▸ WHAT IS NEEDED
Output range, inclusive: from the line containing "opaque devid : List Byte" to the line containing "opaque freeMacOk : List Byte → Bool". Restate those lines from the data below word for word and only those.

▸ DATA
-- ==== Sys2Proof/Config.lean ====
section
/-!
DEFINITION. What is fixed for the part: its figures (R1, R2), and the free values, opaque constants that nothing in Lean can
evaluate, for what the spec leaves open (log 9 to 13).
-/
namespace Sys2Proof.Config

/-- Logical cores of the part (R2). -/
def numCores : Nat := 320
/-- Logical clusters of the part (R2). -/
def numClusters : Nat := 40
/-- Compute dies of the part (R2). -/
def numDies : Nat := 8
/-- HBM stacks of the part (R2). -/
def numStacks : Nat := 16
/-- Slots of a core (R10). -/
def slotsPerCore : Nat := 128
/-- Scratchpad bytes of a core (R264). -/
def scratchPerCore : Nat := 8388608
/-- Accumulator tiles of a core (R264). -/
def tilesPerCore : Nat := 1024
/-- Physical addresses from here on are host memory (R272). -/
def hostBase : Nat := 2 ^ 40
/-- What a byte of memory that nothing has written reads as (log 2). -/
def emptyByte : Byte := 0

/-- free value: how many core cycles pass with an issue, for sr.cyc in normal mode (R30) -/
opaque freeCycles : Nat → Nat
/-- free value: a die's reference counter when it stamps a record (R283, R382) -/
opaque freeRefCount : Nat → Dword
/-- free value: microseconds that a team has run, for the recall estimates (R327) -/
opaque freeElapsed : Nat → Nat
/-- free value: bytes that a core has to save for a context, from its tracked dirty lines (R327) -/
opaque freeSpill : Nat → Nat
/-- free value: whether a restored scratchpad line, of a team and by its number, claims a physical line where the outgoing context has one (R317) -/
opaque freeClaim : Nat → Nat → Bool
/-- Sets of a die's cache: 16 slices of 1,024 (R1, R267). -/
def dieCacheSets : Nat := 16384
/-- Ways of each of its sets (R1, R267). -/
def dieCacheWays : Nat := 16
/-- free value: the die-cache slice and set of a line, by a hash the spec does not give (R267) -/
opaque dieCacheSet : Nat → Fin 16384
/-- free value: the CRC-32C that chooses a path, of the destination part and the key, whose byte layout the spec does not give (R359) -/
opaque pathHash : Nat → Nat → Nat
/-- free value: which usable plane has the least queued bytes when a sprayed packet is sent (R360) -/
opaque freePlane : Nat → Nat
/-- free value: the device's ECDSA P-384 signature over bytes (R394, R401) -/
opaque freeSignature : List Byte → List Byte
/-- free value: whether a signature that another device made verifies (R390, R395) -/
opaque freeVerify : List Byte → Bool
/-- free value: the 16 fused bytes of DEVID (R401) -/
opaque devid : List Byte
/-- free value: the digest of each measured firmware: 1 controller, 2 base die, 3 compute die (R402) -/
opaque firmwareDigest : Nat → List Byte
/-- free value: the certificate chain in slot 0 (R401) -/
opaque certificate : List Byte
/-- free value: the bytes of the remap table and slice table that are measured, of the remap table itself, the retired clusters, the dies with a spare left,
the die of a minimal start and the slices' masks; the spec gives them no layout (R402) -/
opaque tableBytes : List (Nat × Nat) × List Nat → List Nat → List Nat → Nat → List (Nat × Nat × Nat) → List Byte
/-- free value: random bytes and key shares of an SPDM answer (R401) -/
opaque freeNonce : Nat → List Byte
/-- free value: whether an SPDM FINISH message authentication code verifies (R401) -/
opaque freeMacOk : List Byte → Bool
/-- free value: what timing still holds a group at a sample: 0 nothing, 1 a result's latency, 2 its port's divider or function unit (R100, R132, R303) -/
opaque freeHold : Nat → Fin 3
/-- free value: whether the in-field test holds the ports of a cluster in a sampled cycle (R380) -/
opaque freeTest : Nat → Bool
/-- free value: for how many cluster-cycles a test pass has held the ports of its cluster (R380) -/
opaque freeTestHeld : Nat → Nat
/-- free value: the reason with which the start attempt after a failed one fails, another number where it does not (R404) -/
opaque freeReason : Nat → Nat
/-- free value: the ports that fail training in the start attempt after a failed one (R404) -/
opaque freePortsDown : Nat → BitVec 36
/-- free value: the lowest die whose self-test passes in the start attempt after a failed one (R404) -/
opaque freeGoodDie : Nat → Nat
/-- free value: how many slices the queue of a core's copy engine holds beyond one (R190) -/
opaque engineQueue : Nat
/-- free value: which frame of a clean pool an allocation draws (R282) -/
opaque freeFrame : Nat → Nat
/-- free value: which of several tiles of one name that a router holds answers (R209) -/
opaque freePick : Nat → Nat

end Sys2Proof.Config
end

▸ TASK RESULT
opaque devid : List Byte
/-- free value: the digest of each measured firmware: 1 controller, 2 base die, 3 compute die (R402) -/
opaque firmwareDigest : Nat → List Byte
/-- free value: the certificate chain in slot 0 (R401) -/
opaque certificate : List Byte
/-- free value: the bytes of the remap table and slice table that are measured, of the remap table itself, the retired clusters, the dies with a spare left,
the die of a minimal start and the slices' masks; the spec gives them no layout (R402) -/
opaque tableBytes : List (Nat × Nat) × List Nat → List Nat → List Nat → Nat → List (Nat × Nat × Nat) → List Byte
/-- free value: random bytes and key shares of an SPDM answer (R401) -/
opaque freeNonce : Nat → List Byte
/-- free value: whether an SPDM FINISH message authentication code verifies (R401) -/
opaque freeMacOk : List Byte → Bool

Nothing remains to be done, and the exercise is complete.